3. Yelp Dataset at a glance

The Yelp dataset, pairs review texts with their sentiment labels (positive or negative). In this notebook, we take a look at the dataset by loading a csv file into a Pandas Data Frame, which will give us the foundation of motivating a more object-oriented data handling in PyTorch.

import collections
import numpy as np
import pandas as pd
import re

from argparse import Namespace

3.1. Group all initial settings together

args = Namespace(
    raw_train_dataset_csv="../data/yelp/raw_train.csv",
    raw_test_dataset_csv="../data/yelp/raw_test.csv",
    train_proportion=0.7,
    val_proportion=0.3,
    output_munged_csv="../data/yelp/reviews_with_splits_full.csv",
    seed=1337
)

3.2. Use pandas.read_csv to process CSV files

# Read raw data
train_reviews = pd.read_csv(args.raw_train_dataset_csv, header=None, names=['rating', 'review'])
train_reviews = train_reviews[~pd.isnull(train_reviews.review)]
test_reviews = pd.read_csv(args.raw_test_dataset_csv, header=None, names=['rating', 'review'])
test_reviews = test_reviews[~pd.isnull(test_reviews.review)]
train_reviews.head()
rating review
0 1 Unfortunately, the frustration of being Dr. Go...
1 2 Been going to Dr. Goldberg for over 10 years. ...
2 1 I don't know what Dr. Goldberg was like before...
3 1 I'm writing this review to give you a heads up...
4 2 All the food is great here. But the best thing...
test_reviews.head()
rating review
0 1 Ordered a large Mango-Pineapple smoothie. Stay...
1 2 Quite a surprise! \n\nMy wife and I loved thi...
2 1 First I will say, this is a nice atmosphere an...
3 2 I was overall pretty impressed by this hotel. ...
4 1 Video link at bottom review. Worst service I h...
# Unique classes
set(train_reviews.rating)
{1, 2}

3.3. Splitting the training dataset

For turning the hyper-parameters, we often want to retain a small proportion of validation data from the original training data.

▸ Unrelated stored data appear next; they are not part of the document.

-- ==== Sys2Proof/Machine/Shift.lean ====
section
/-! DEFINITION. Shifts, rotates, increments and decrements (44_shift_incdec.md). First each mnemonic's execute rule, then one meaning per opcode. -/

namespace Sys2Proof.Machine

/-- The read-modify-write pattern of the shifts: write `r` back, C from the bit shifted out, Z and N from `r`.
The flags change even if the write is suppressed (R180). -/
def shiftInto (o : Operand) (out : Bool) (r : Byte) (s : State) : State :=
  let s := writeBack o r s
  s.setFlags (Flags.afterShift out r s.flags)

/-- ASL: `r = (v << 1) & 0xFF`, C from bit 7 (R181). -/
def asl (o : Operand) (s : State) : State :=
  let v := operandValue o s
  shiftInto o (v.getLsbD 7) (v <<< 1) s

/-- LSR: `r = v >> 1`, C from bit 0; N is then 0 (R182). -/
def lsr (o : Operand) (s : State) : State :=
  let v := operandValue o s
  shiftInto o (v.getLsbD 0) (v >>> 1) s

/-- ROL: `r = ((v << 1) | C_old) & 0xFF`, C from bit 7 (R183). -/
def rol (o : Operand) (s : State) : State :=
  let v := operandValue o s
  shiftInto o (v.getLsbD 7) ((v <<< 1) ||| flagBit s.flags.c 0) s

/-- ROR: `r = (v >> 1) | (C_old << 7)`, C from bit 0 (R184). -/
def ror (o : Operand) (s : State) : State :=
  let v := operandValue o s
  shiftInto o (v.getLsbD 0) ((v >>> 1) ||| flagBit s.flags.c 7) s

/-- INC: `r = (v + 1) & 0xFF`, Z and N (R185). -/
def inc (o : Operand) (s : State) : State :=
  let r := operandValue o s + 1#8
  setZN r (writeBack o r s)

/-- DEC: `r = (v - 1) & 0xFF`, Z and N (R186). -/
def dec (o : Operand) (s : State) : State :=
  let r := operandValue o s - 1#8
  setZN r (writeBack o r s)

/-- INX (R187). -/
def inx (s : State) : State := setZN (s.x + 1#8) (s.setX (s.x + 1#8))

/-- INY (R188). -/
def iny (s : State) : State := setZN (s.y + 1#8) (s.setY (s.y + 1#8))

/-- DEX (R189). -/
def dex (s : State) : State := setZN (s.x - 1#8) (s.setX (s.x - 1#8))

/-- DEY (R190). -/
def dey (s : State) : State := setZN (s.y - 1#8) (s.setY (s.y - 1#8))

/-- `ASL A`, opcode 0x0A, 2 cycles (R181). -/
def execAslAcc (s : State) : Outcome := perform .accumulator 2 asl s

/-- `ASL $nn`, opcode 0x06, 5 cycles (R181). -/
def execAslZp (b : Byte) (s : State) : Outcome := perform (.memory (.zeroPage b)) 5 asl s

/-- `ASL $nn,X`, opcode 0x16, 6 cycles (R181). -/
def execAslZpX (b : Byte) (s : State) : Outcome := perform (.memory (.zeroPageX b)) 6 asl s

/-- `ASL $nnnn`, opcode 0x0E, 6 cycles (R181). -/
def execAslAbs (a : Addr) (s : State) : Outcome := perform (.memory (.absolute a)) 6 asl s

/-- `ASL $nnnn,X`, opcode 0x1E, 7 cycles (R181). -/
def execAslAbsX (a : Addr) (s : State) : Outcome := perform (.memory (.absoluteX a)) 7 asl s

/-- `LSR A`, opcode 0x4A, 2 cycles (R182). -/
def execLsrAcc (s : State) : Outcome := perform .accumulator 2 lsr s

/-- `LSR $nn`, opcode 0x46, 5 cycles (R182). -/
def execLsrZp (b : Byte) (s : State) : Outcome := perform (.memory (.zeroPage b)) 5 lsr s

/-- `LSR $nn,X`, opcode 0x56, 6 cycles (R182). -/
def execLsrZpX (b : Byte) (s : State) : Outcome := perform (.memory (.zeroPageX b)) 6 lsr s

/-- `LSR $nnnn`, opcode 0x4E, 6 cycles (R182). -/
def execLsrAbs (a : Addr) (s : State) : Outcome := perform (.memory (.absolute a)) 6 lsr s

/-- `LSR $nnnn,X`, opcode 0x5E, 7 cycles (R182). -/
def execLsrAbsX (a : Addr) (s : State) : Outcome := perform (.memory (.absoluteX a)) 7 lsr s

/-- `ROL A`, opcode 0x2A, 2 cycles (R183). -/
def execRolAcc (s : State) : Outcome := perform .accumulator 2 rol s

/-- `ROL $nn`, opcode 0x26, 5 cycles (R183). -/
def execRolZp (b : Byte) (s : State) : Outcome := perform (.memory (.zeroPage b)) 5 rol s

/-- `ROL $nn,X`, opcode 0x36, 6 cycles (R183). -/
def execRolZpX (b : Byte) (s : State) : Outcome := perform (.memory (.zeroPageX b)) 6 rol s

/-- `ROL $nnnn`, opcode 0x2E, 6 cycles (R183). -/
def execRolAbs (a : Addr) (s : State) : Outcome := perform (.memory (.absolute a)) 6 rol s

/-- `ROL $nnnn,X`, opcode 0x3E, 7 cycles (R183). -/
def execRolAbsX (a : Addr) (s : State) : Outcome := perform (.memory (.absoluteX a)) 7 rol s

/-- `ROR A`, opcode 0x6A, 2 cycles (R184). -/
def execRorAcc (s : State) : Outcome := perform .accumulator 2 ror s

/-- `ROR $nn`, opcode 0x66, 5 cycles (R184). -/
def execRorZp (b : Byte) (s : State) : Outcome := perform (.memory (.zeroPage b)) 5 ror s

/-- `ROR $nn,X`, opcode 0x76, 6 cycles (R184). -/
def execRorZpX (b : Byte) (s : State) : Outcome := perform (.memory (.zeroPageX b)) 6 ror s

/-- `ROR $nnnn`, opcode 0x6E, 6 cycles (R184). -/
def execRorAbs (a : Addr) (s : State) : Outcome := perform (.memory (.absolute a)) 6 ror s

/-- `ROR $nnnn,X`, opcode 0x7E, 7 cycles (R184). -/
def execRorAbsX (a : Addr) (s : State) : Outcome := perform (.memory (.absoluteX a)) 7 ror s

/-- `INC $nn`, opcode 0xE6, 5 cycles (R185). -/
def execIncZp (b : Byte) (s : State) : Outcome := perform (.memory (.zeroPage b)) 5 inc s

/-- `INC $nn,X`, opcode 0xF6, 6 cycles (R185). -/
def execIncZpX (b : Byte) (s : State) : Outcome := perform (.memory (.zeroPageX b)) 6 inc s

/-- `INC $nnnn`, opcode 0xEE, 6 cycles (R185). -/
def execIncAbs (a : Addr) (s : State) : Outcome := perform (.memory (.absolute a)) 6 inc s

/-- `INC $nnnn,X`, opcode 0xFE, 7 cycles (R185). -/
def execIncAbsX (a : Addr) (s : State) : Outcome := perform (.memory (.absoluteX a)) 7 inc s

/-- `DEC $nn`, opcode 0xC6, 5 cycles (R186). -/
def execDecZp (b : Byte) (s : State) : Outcome := perform (.memory (.zeroPage b)) 5 dec s

/-- `DEC $nn,X`, opcode 0xD6, 6 cycles (R186). -/
def execDecZpX (b : Byte) (s : State) : Outcome := perform (.memory (.zeroPageX b)) 6 dec s

/-- `DEC $nnnn`, opcode 0xCE, 6 cycles (R186). -/
def execDecAbs (a : Addr) (s : State) : Outcome := perform (.memory (.absolute a)) 6 dec s

/-- `DEC $nnnn,X`, opcode 0xDE, 7 cycles (R186). -/
def execDecAbsX (a : Addr) (s : State) : Outcome := perform (.memory (.absoluteX a)) 7 dec s

/-- `INX`, opcode 0xE8, 2 cycles (R187). -/
def execInx (s : State) : Outcome := performImplied 2 inx s

/-- `INY`, opcode 0xC8, 2 cycles (R188). -/
def execIny (s : State) : Outcome := performImplied 2 iny s

/-- `DEX`, opcode 0xCA, 2 cycles (R189). -/
def execDex (s : State) : Outcome := performImplied 2 dex s

/-- `DEY`, opcode 0x88, 2 cycles (R190). -/
def execDey (s : State) : Outcome := performImplied 2 dey s

end Sys2Proof.Machine
end

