-- ==== Sys2Proof/Tests/Slice0.lean ====
section
/-! SUPPORT. The model's own tests: every opcode's decoding, ill-formed terms, the spec's single-step vectors
(95_test_vectors.md), and the witnesses of the obligations' hypotheses. -/

namespace Sys2Proof.Tests

open Sys2Proof.Machine

/-! ## Helpers -/

/-- The wide-bus parameters of 95_test_vectors.md section 2.8; its OPEN values chosen within D3 and D9. -/
def Config.wide : Config :=
  { Config.standard with
    bus := .bits24
    ramEnd := 0x7FFFFF
    sysBase := 0xFFFF00
    writable := [(0, 0x7FFFFF)]
    resetVec := 0xFFFFFA
    brkVec := 0xFFFFFD }

/-- Memory holding the listed bytes. -/
def memoryOf (cells : List (Nat × Byte)) : Memory :=
  cells.foldl (fun m c => Memory.write m c.1 c.2) Memory.empty

/-- The start state of a vector: instruction bytes at PC, some memory bytes, everything else at the default
95_test_vectors.md section 0 names. -/
def launch (cfg : Config) (pc : Addr) (code : List Byte) (cells : List (Nat × Byte)) : State :=
  hostWriteAll code pc.toNat
    { State.reset with cfg := cfg, pc := pc, mem := memoryOf cells }

/-- The step of the first state gives exactly the second. -/
abbrev stepGives (s t : State) : Prop :=
  (match step s with
    | .next t' => decide (t' = t)
    | _ => false) = true

/-- Bytes decode to the instruction and nothing is left over (16-bit bus). -/
abbrev decodesTo (bytes : List Byte) (i : Instr) : Prop :=
  (match decode .bits16 bytes with
    | .ok (j, rest) => decide (j = i) && rest.isEmpty
    | .error _ => false) = true

/-! ## Decoding: words written out from 30_encoding.md R95 -/

theorem test_decode_lda :
    decodesTo [0xA9, 0xA5] (.ldaImm 0xA5) ∧
    decodesTo [0xA5, 0xA5] (.ldaZp 0xA5) ∧
    decodesTo [0xB5, 0xA5] (.ldaZpX 0xA5) ∧
    decodesTo [0xAD, 0x34, 0x12] (.ldaAbs 0x1234) ∧
    decodesTo [0xBD, 0x34, 0x12] (.ldaAbsX 0x1234) ∧
    decodesTo [0xB9, 0x34, 0x12] (.ldaAbsY 0x1234) ∧
    decodesTo [0xA1, 0xA5] (.ldaIndX 0xA5) ∧
    decodesTo [0xB1, 0xA5] (.ldaIndY 0xA5) := by decide

theorem test_decode_ldx :
    decodesTo [0xA2, 0xA5] (.ldxImm 0xA5) ∧
    decodesTo [0xA6, 0xA5] (.ldxZp 0xA5) ∧
    decodesTo [0xB6, 0xA5] (.ldxZpY 0xA5) ∧
    decodesTo [0xAE, 0x34, 0x12] (.ldxAbs 0x1234) ∧
    decodesTo [0xBE, 0x34, 0x12] (.ldxAbsY 0x1234) := by decide

theorem test_decode_ldy :
    decodesTo [0xA0, 0xA5] (.ldyImm 0xA5) ∧
    decodesTo [0xA4, 0xA5] (.ldyZp 0xA5) ∧
    decodesTo [0xB4, 0xA5] (.ldyZpX 0xA5) ∧
    decodesTo [0xAC, 0x34, 0x12] (.ldyAbs 0x1234) ∧
    decodesTo [0xBC, 0x34, 0x12] (.ldyAbsX 0x1234) := by decide

theorem test_decode_sta :
    decodesTo [0x85, 0xA5] (.staZp 0xA5) ∧
    decodesTo [0x95, 0xA5] (.staZpX 0xA5) ∧
    decodesTo [0x8D, 0x34, 0x12] (.staAbs 0x1234) ∧
    decodesTo [0x9D, 0x34, 0x12] (.staAbsX 0x1234) ∧
    decodesTo [0x99, 0x34, 0x12] (.staAbsY 0x1234) ∧
    decodesTo [0x81, 0xA5] (.staIndX 0xA5) ∧
    decodesTo [0x91, 0xA5] (.staIndY 0xA5) := by decide

theorem test_decode_stx :
    decodesTo [0x86, 0xA5] (.stxZp 0xA5) ∧
    decodesTo [0x96, 0xA5] (.stxZpY 0xA5) ∧
    decodesTo [0x8E, 0x34, 0x12] (.stxAbs 0x1234) := by decide

theorem test_decode_sty :
    decodesTo [0x84, 0xA5] (.styZp 0xA5) ∧
    decodesTo [0x94, 0xA5] (.styZpX 0xA5) ∧
    decodesTo [0x8C, 0x34, 0x12] (.styAbs 0x1234) := by decide

theorem test_decode_adc :
    decodesTo [0x69, 0xA5] (.adcImm 0xA5) ∧
    decodesTo [0x65, 0xA5] (.adcZp 0xA5) ∧
    decodesTo [0x75, 0xA5] (.adcZpX 0xA5) ∧
    decodesTo [0x6D, 0x34, 0x12] (.adcAbs 0x1234) ∧
    decodesTo [0x7D, 0x34, 0x12] (.adcAbsX 0x1234) ∧
    decodesTo [0x79, 0x34, 0x12] (.adcAbsY 0x1234) ∧
    decodesTo [0x61, 0xA5] (.adcIndX 0xA5) ∧
    decodesTo [0x71, 0xA5] (.adcIndY 0xA5) := by decide

theorem test_decode_sbc :
    decodesTo [0xE9, 0xA5] (.sbcImm 0xA5) ∧
    decodesTo [0xE5, 0xA5] (.sbcZp 0xA5) ∧
    decodesTo [0xF5, 0xA5] (.sbcZpX 0xA5) ∧
    decodesTo [0xED, 0x34, 0x12] (.sbcAbs 0x1234) ∧
    decodesTo [0xFD, 0x34, 0x12] (.sbcAbsX 0x1234) ∧
    decodesTo [0xF9, 0x34, 0x12] (.sbcAbsY 0x1234) ∧
    decodesTo [0xE1, 0xA5] (.sbcIndX 0xA5) ∧
    decodesTo [0xF1, 0xA5] (.sbcIndY 0xA5) := by decide

theorem test_decode_and :
    decodesTo [0x29, 0xA5] (.andImm 0xA5) ∧
    decodesTo [0x25, 0xA5] (.andZp 0xA5) ∧
    decodesTo [0x35, 0xA5] (.andZpX 0xA5) ∧
    decodesTo [0x2D, 0x34, 0x12] (.andAbs 0x1234) ∧
    decodesTo [0x3D, 0x34, 0x12] (.andAbsX 0x1234) ∧
    decodesTo [0x39, 0x34, 0x12] (.andAbsY 0x1234) ∧
    decodesTo [0x21, 0xA5] (.andIndX 0xA5) ∧
    decodesTo [0x31, 0xA5] (.andIndY 0xA5) := by decide

theorem test_decode_ora :
    decodesTo [0x09, 0xA5] (.oraImm 0xA5) ∧
    decodesTo [0x05, 0xA5] (.oraZp 0xA5) ∧
    decodesTo [0x15, 0xA5] (.oraZpX 0xA5) ∧
    decodesTo [0x0D, 0x34, 0x12] (.oraAbs 0x1234) ∧
    decodesTo [0x1D, 0x34, 0x12] (.oraAbsX 0x1234) ∧
    decodesTo [0x19, 0x34, 0x12] (.oraAbsY 0x1234) ∧
    decodesTo [0x01, 0xA5] (.oraIndX 0xA5) ∧
    decodesTo [0x11, 0xA5] (.oraIndY 0xA5) := by decide

theorem test_decode_eor :
    decodesTo [0x49, 0xA5] (.eorImm 0xA5) ∧
    decodesTo [0x45, 0xA5] (.eorZp 0xA5) ∧
    decodesTo [0x55, 0xA5] (.eorZpX 0xA5) ∧
    decodesTo [0x4D, 0x34, 0x12] (.eorAbs 0x1234) ∧
    decodesTo [0x5D, 0x34, 0x12] (.eorAbsX 0x1234) ∧
    decodesTo [0x59, 0x34, 0x12] (.eorAbsY 0x1234) ∧
    decodesTo [0x41, 0xA5] (.eorIndX 0xA5) ∧
    decodesTo [0x51, 0xA5] (.eorIndY 0xA5) := by decide

theorem test_decode_cmp :
    decodesTo [0xC9, 0xA5] (.cmpImm 0xA5) ∧
    decodesTo [0xC5, 0xA5] (.cmpZp 0xA5) ∧
    decodesTo [0xD5, 0xA5] (.cmpZpX 0xA5) ∧
    decodesTo [0xCD, 0x34, 0x12] (.cmpAbs 0x1234) ∧
    decodesTo [0xDD, 0x34, 0x12] (.cmpAbsX 0x1234) ∧
    decodesTo [0xD9, 0x34, 0x12] (.cmpAbsY 0x1234) ∧
    decodesTo [0xC1, 0xA5] (.cmpIndX 0xA5) ∧
    decodesTo [0xD1, 0xA5] (.cmpIndY 0xA5) := by decide

theorem test_decode_cpx :
    decodesTo [0xE0, 0xA5] (.cpxImm 0xA5) ∧
    decodesTo [0xE4, 0xA5] (.cpxZp 0xA5) ∧
    decodesTo [0xEC, 0x34, 0x12] (.cpxAbs 0x1234) := by decide

theorem test_decode_cpy :
    decodesTo [0xC0, 0xA5] (.cpyImm 0xA5) ∧
    decodesTo [0xC4, 0xA5] (.cpyZp 0xA5) ∧
    decodesTo [0xCC, 0x34, 0x12] (.cpyAbs 0x1234) := by decide

theorem test_decode_bit :
    decodesTo [0x24, 0xA5] (.bitZp 0xA5) ∧
    decodesTo [0x2C, 0x34, 0x12] (.bitAbs 0x1234) := by decide

theorem test_decode_asl :
    decodesTo [0x0A] .aslAcc ∧
    decodesTo [0x06, 0xA5] (.aslZp 0xA5) ∧
    decodesTo [0x16, 0xA5] (.aslZpX 0xA5) ∧
    decodesTo [0x0E, 0x34, 0x12] (.aslAbs 0x1234) ∧
    decodesTo [0x1E, 0x34, 0x12] (.aslAbsX 0x1234) := by decide

theorem test_decode_lsr :
    decodesTo [0x4A] .lsrAcc ∧
    decodesTo [0x46, 0xA5] (.lsrZp 0xA5) ∧
    decodesTo [0x56, 0xA5] (.lsrZpX 0xA5) ∧
    decodesTo [0x4E, 0x34, 0x12] (.lsrAbs 0x1234) ∧
    decodesTo [0x5E, 0x34, 0x12] (.lsrAbsX 0x1234) := by decide

theorem test_decode_rol :
    decodesTo [0x2A] .rolAcc ∧
    decodesTo [0x26, 0xA5] (.rolZp 0xA5) ∧
    decodesTo [0x36, 0xA5] (.rolZpX 0xA5) ∧
    decodesTo [0x2E, 0x34, 0x12] (.rolAbs 0x1234) ∧
    decodesTo [0x3E, 0x34, 0x12] (.rolAbsX 0x1234) := by decide

theorem test_decode_ror :
    decodesTo [0x6A] .rorAcc ∧
    decodesTo [0x66, 0xA5] (.rorZp 0xA5) ∧
    decodesTo [0x76, 0xA5] (.rorZpX 0xA5) ∧
    decodesTo [0x6E, 0x34, 0x12] (.rorAbs 0x1234) ∧
    decodesTo [0x7E, 0x34, 0x12] (.rorAbsX 0x1234) := by decide

theorem test_decode_inc :
    decodesTo [0xE6, 0xA5] (.incZp 0xA5) ∧
    decodesTo [0xF6, 0xA5] (.incZpX 0xA5) ∧
    decodesTo [0xEE, 0x34, 0x12] (.incAbs 0x1234) ∧
    decodesTo [0xFE, 0x34, 0x12] (.incAbsX 0x1234) := by decide

theorem test_decode_dec :
    decodesTo [0xC6, 0xA5] (.decZp 0xA5) ∧
    decodesTo [0xD6, 0xA5] (.decZpX 0xA5) ∧
    decodesTo [0xCE, 0x34, 0x12] (.decAbs 0x1234) ∧
    decodesTo [0xDE, 0x34, 0x12] (.decAbsX 0x1234) := by decide

theorem test_decode_inx :
    decodesTo [0xE8] .inx := by decide

theorem test_decode_iny :
    decodesTo [0xC8] .iny := by decide

theorem test_decode_dex :
    decodesTo [0xCA] .dex := by decide

theorem test_decode_dey :
    decodesTo [0x88] .dey := by decide

theorem test_decode_tax :
    decodesTo [0xAA] .tax := by decide

theorem test_decode_tay :
    decodesTo [0xA8] .tay := by decide

theorem test_decode_txa :
    decodesTo [0x8A] .txa := by decide

theorem test_decode_tya :
    decodesTo [0x98] .tya := by decide

theorem test_decode_tsx :
    decodesTo [0xBA] .tsx := by decide

theorem test_decode_txs :
    decodesTo [0x9A] .txs := by decide

theorem test_decode_clc :
    decodesTo [0x18] .clc := by decide

theorem test_decode_sec :
    decodesTo [0x38] .sec := by decide

theorem test_decode_cli :
    decodesTo [0x58] .cli := by decide

theorem test_decode_sei :
    decodesTo [0x78] .sei := by decide

theorem test_decode_cld :
    decodesTo [0xD8] .cld := by decide

theorem test_decode_sed :
    decodesTo [0xF8] .sed := by decide

theorem test_decode_clv :
    decodesTo [0xB8] .clv := by decide

theorem test_decode_pha :
    decodesTo [0x48] .pha := by decide

theorem test_decode_pla :
    decodesTo [0x68] .pla := by decide

theorem test_decode_php :
    decodesTo [0x08] .php := by decide

theorem test_decode_plp :
    decodesTo [0x28] .plp := by decide

theorem test_decode_nop :
    decodesTo [0xEA] .nop := by decide

theorem test_decode_bcc :
    decodesTo [0x90, 0xA5] (.bcc 0xA5) := by decide

theorem test_decode_bcs :
    decodesTo [0xB0, 0xA5] (.bcs 0xA5) := by decide

theorem test_decode_beq :
    decodesTo [0xF0, 0xA5] (.beq 0xA5) := by decide

theorem test_decode_bne :
    decodesTo [0xD0, 0xA5] (.bne 0xA5) := by decide

theorem test_decode_bmi :
    decodesTo [0x30, 0xA5] (.bmi 0xA5) := by decide

theorem test_decode_bpl :
    decodesTo [0x10, 0xA5] (.bpl 0xA5) := by decide

theorem test_decode_bvc :
    decodesTo [0x50, 0xA5] (.bvc 0xA5) := by decide

theorem test_decode_bvs :
    decodesTo [0x70, 0xA5] (.bvs 0xA5) := by decide

theorem test_decode_jmp :
    decodesTo [0x4C, 0x34, 0x12] (.jmpAbs 0x1234) ∧
    decodesTo [0x6C, 0x34, 0x12] (.jmpInd 0x1234) := by decide

theorem test_decode_jsr :
    decodesTo [0x20, 0x34, 0x12] (.jsr 0x1234) := by decide

theorem test_decode_rts :
    decodesTo [0x60] .rts := by decide

theorem test_decode_brk :
    decodesTo [0x00] .brk := by decide

theorem test_decode_rti :
    decodesTo [0x40] .rti := by decide

/-- V2 (R136). -/
theorem test_ldaZp_V2 :
    let s := launch Config.standard 0x8000 [0xA5, 0x10] [(0x0010, 0x7F)]
    stepGives s { s with a := 0x7F, pc := 0x8002, cycleCount := 3 } := by decide

/-- V3 (R137): zp,X wraps in page 0. -/
theorem test_ldaZpX_V3 :
    let s := { launch Config.standard 0x8000 [0xB5, 0xFE] [(0x0003, 0x33)] with x := 0x05 }
    stepGives s { s with a := 0x33, pc := 0x8002, cycleCount := 4 } := by decide

/-- V4 (R138): zp,Y wraps to 0x00. -/
theorem test_ldxZpY_V4 :
    let s := { launch Config.standard 0x8000 [0xB6, 0xFF] [(0x0000, 0x44)] with y := 0x01 }
    stepGives s { s with x := 0x44, pc := 0x8002, cycleCount := 4 } := by decide

/-- V5 (R139). -/
theorem test_ldaAbs_V5 :
    let s := launch Config.standard 0x8000 [0xAD, 0x34, 0x12] [(0x1234, 0x81)]
    stepGives s { s with a := 0x81, pc := 0x8003, flags := { Flags.clear with n := true }, cycleCount := 4 } := by decide

/-- V7 (R140): wraps at top of space. -/
theorem test_ldaAbsX_V7 :
    let s := { launch Config.standard 0x8000 [0xBD, 0xFE, 0xFF] [(0x0003, 0x02)] with x := 0x05 }
    stepGives s { s with a := 0x02, pc := 0x8003, cycleCount := 4 } := by decide

/-- V8 (R141). -/
theorem test_ldaAbsY_V8 :
    let s := { launch Config.standard 0x8000 [0xB9, 0xF0, 0x20] [(0x2110, 0x03)] with y := 0x20 }
    stepGives s { s with a := 0x03, pc := 0x8003, cycleCount := 4 } := by decide

/-- V9 (R142): no JMP ($xxFF) page-wrap defect (D19). -/
theorem test_jmpInd_V9 :
    let s := launch Config.standard 0x8000 [0x6C, 0xFF, 0x10] [(0x10FF, 0x00), (0x1100, 0x90), (0x1000, 0x70)]
    stepGives s { s with pc := 0x9000, cycleCount := 5 } := by decide

/-- V10 (R143). -/
theorem test_ldaIndX_V10 :
    let s := { launch Config.standard 0x8000 [0xA1, 0x20] [(0x0025, 0x00), (0x0026, 0x03), (0x0300, 0x5A)] with x := 0x05 }
    stepGives s { s with a := 0x5A, pc := 0x8002, cycleCount := 6 } := by decide

/-- V11 (R143): pointer bytes at 0xFF and 0x00 (D20). -/
theorem test_ldaIndX_V11 :
    let s := { launch Config.standard 0x8000 [0xA1, 0xFA] [(0x00FF, 0x10), (0x0000, 0x04), (0x0410, 0x66)] with x := 0x05 }
    stepGives s { s with a := 0x66, pc := 0x8002, cycleCount := 6 } := by decide

/-- V13 (R144): pointer wraps in page 0. -/
theorem test_ldaIndY_V13 :
    let s := { launch Config.standard 0x8000 [0xB1, 0xFF] [(0x00FF, 0x00), (0x0000, 0x05), (0x0501, 0x88)] with y := 0x01 }
    stepGives s { s with a := 0x88, pc := 0x8002, flags := { Flags.clear with n := true }, cycleCount := 5 } := by decide

/-- V14 (R145): Z=0: taken, 0x8012-4. -/
theorem test_bne_V14 :
    let s := launch Config.standard 0x8010 [0xD0, 0xFC] []
    stepGives s { s with pc := 0x800E, cycleCount := 3 } := by decide

/-- V16 (R145): REL_MODE=sign_magnitude: 0x84 = -4. -/
theorem test_bne_V16 :
    let s := launch { Config.standard with relMode := .signMagnitude } 0x8010 [0xD0, 0x84] []
    stepGives s { s with pc := 0x800E, cycleCount := 3 } := by decide

/-- V20 (R151): Z set, N cleared regardless of prior flags. -/
theorem test_ldaImm_V20 :
    let s := { launch Config.standard 0x8000 [0xA9, 0x00] [] with flags := { Flags.clear with n := true } }
    stepGives s { s with pc := 0x8002, flags := { Flags.clear with n := false, z := true }, cycleCount := 2 } := by decide

/-- V21 (R151). -/
theorem test_ldaImm_V21 :
    let s := { launch Config.standard 0x8000 [0xA9, 0x80] [] with flags := { Flags.clear with z := true } }
    stepGives s { s with a := 0x80, pc := 0x8002, flags := { Flags.clear with z := false, n := true }, cycleCount := 2 } := by decide

/-- V22 (R152). -/
theorem test_ldxImm_V22 :
    let s := { launch Config.standard 0x8000 [0xA2, 0x7F] [] with flags := { Flags.clear with n := true, z := true } }
    stepGives s { s with x := 0x7F, pc := 0x8002, flags := { Flags.clear with n := false, z := false }, cycleCount := 2 } := by decide

/-- V23 (R153). -/
theorem test_ldyImm_V23 :
    let s := launch Config.standard 0x8000 [0xA0, 0xFF] []
    stepGives s { s with y := 0xFF, pc := 0x8002, flags := { Flags.clear with n := true }, cycleCount := 2 } := by decide

/-- V24 (R154): store changes no flag. -/
theorem test_staAbs_V24 :
    let s := { launch Config.standard 0x8000 [0x8D, 0x00, 0x02] [] with a := 0x49, flags := { Flags.clear with z := true, n := true } }
    stepGives s { s with pc := 0x8003, cycleCount := 4, mem := Memory.write s.mem 0x0200 0x49 } := by decide

/-- V26 (R154): first ROM byte (the STA opcode itself): fault, M[8000] stays 8D. -/
theorem test_staAbs_V26 :
    let s := { launch Config.standard 0x8000 [0x8D, 0x00, 0x80] [] with a := 0x11 }
    stepGives s { s with pc := 0x8003, running := false, fault := .outOfBoundsWrite, cycleCount := 4 } := by decide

# Splitting train by rating
# Create dict
by_rating = collections.defaultdict(list)
for _, row in train_reviews.iterrows():
    by_rating[row.rating].append(row.to_dict())
# Create split data
final_list = []
np.random.seed(args.seed)

for _, item_list in sorted(by_rating.items()):

    np.random.shuffle(item_list)
    
    n_total = len(item_list)
    n_train = int(args.train_proportion * n_total)
    n_val = int(args.val_proportion * n_total)
    
    # Give data point a split attribute
    for item in item_list[:n_train]:
        item['split'] = 'train'
    
    for item in item_list[n_train:n_train+n_val]:
        item['split'] = 'val'

    # Add to final list
    final_list.extend(item_list)
for _, row in test_reviews.iterrows():
    row_dict = row.to_dict()
    row_dict['split'] = 'test'
    final_list.append(row_dict)

3.4. Simple preprocessing and Write to file

final_reviews = pd.DataFrame(final_list)
final_reviews.split.value_counts()
train    392000
val      168000
test      38000
Name: split, dtype: int64
final_reviews.review.head()
0    The entrance was the #1 impressive thing about...
1    I'm a Mclover, and I had no problem\nwith the ...
2    Less than good here, not terrible, but I see n...
3    I don't know if I can ever bring myself to go ...
4    Food was OK/Good but the service was terrible....
Name: review, dtype: object
final_reviews[pd.isnull(final_reviews.review)]
rating review split
# Preprocess the reviews
# You can come up with better pre-processing
def preprocess_text(text):
    if type(text) == float:
        print(text)
    text = text.lower()
    text = re.sub(r"([.,!?])", r" \1 ", text)
    text = re.sub(r"[^a-zA-Z.,!?]+", r" ", text)
    return text
    
final_reviews.review = final_reviews.review.apply(preprocess_text)
final_reviews['rating'] = final_reviews.rating.apply({1: 'negative', 2: 'positive'}.get)
final_reviews.head()
rating review split
0 negative the entrance was the impressive thing about th... train
1 negative i m a mclover , and i had no problem nwith the... train
2 negative less than good here , not terrible , but i see... train
3 negative i don t know if i can ever bring myself to go ... train
4 negative food was ok good but the service was terrible ... train
final_reviews.to_csv(args.output_munged_csv, index=False)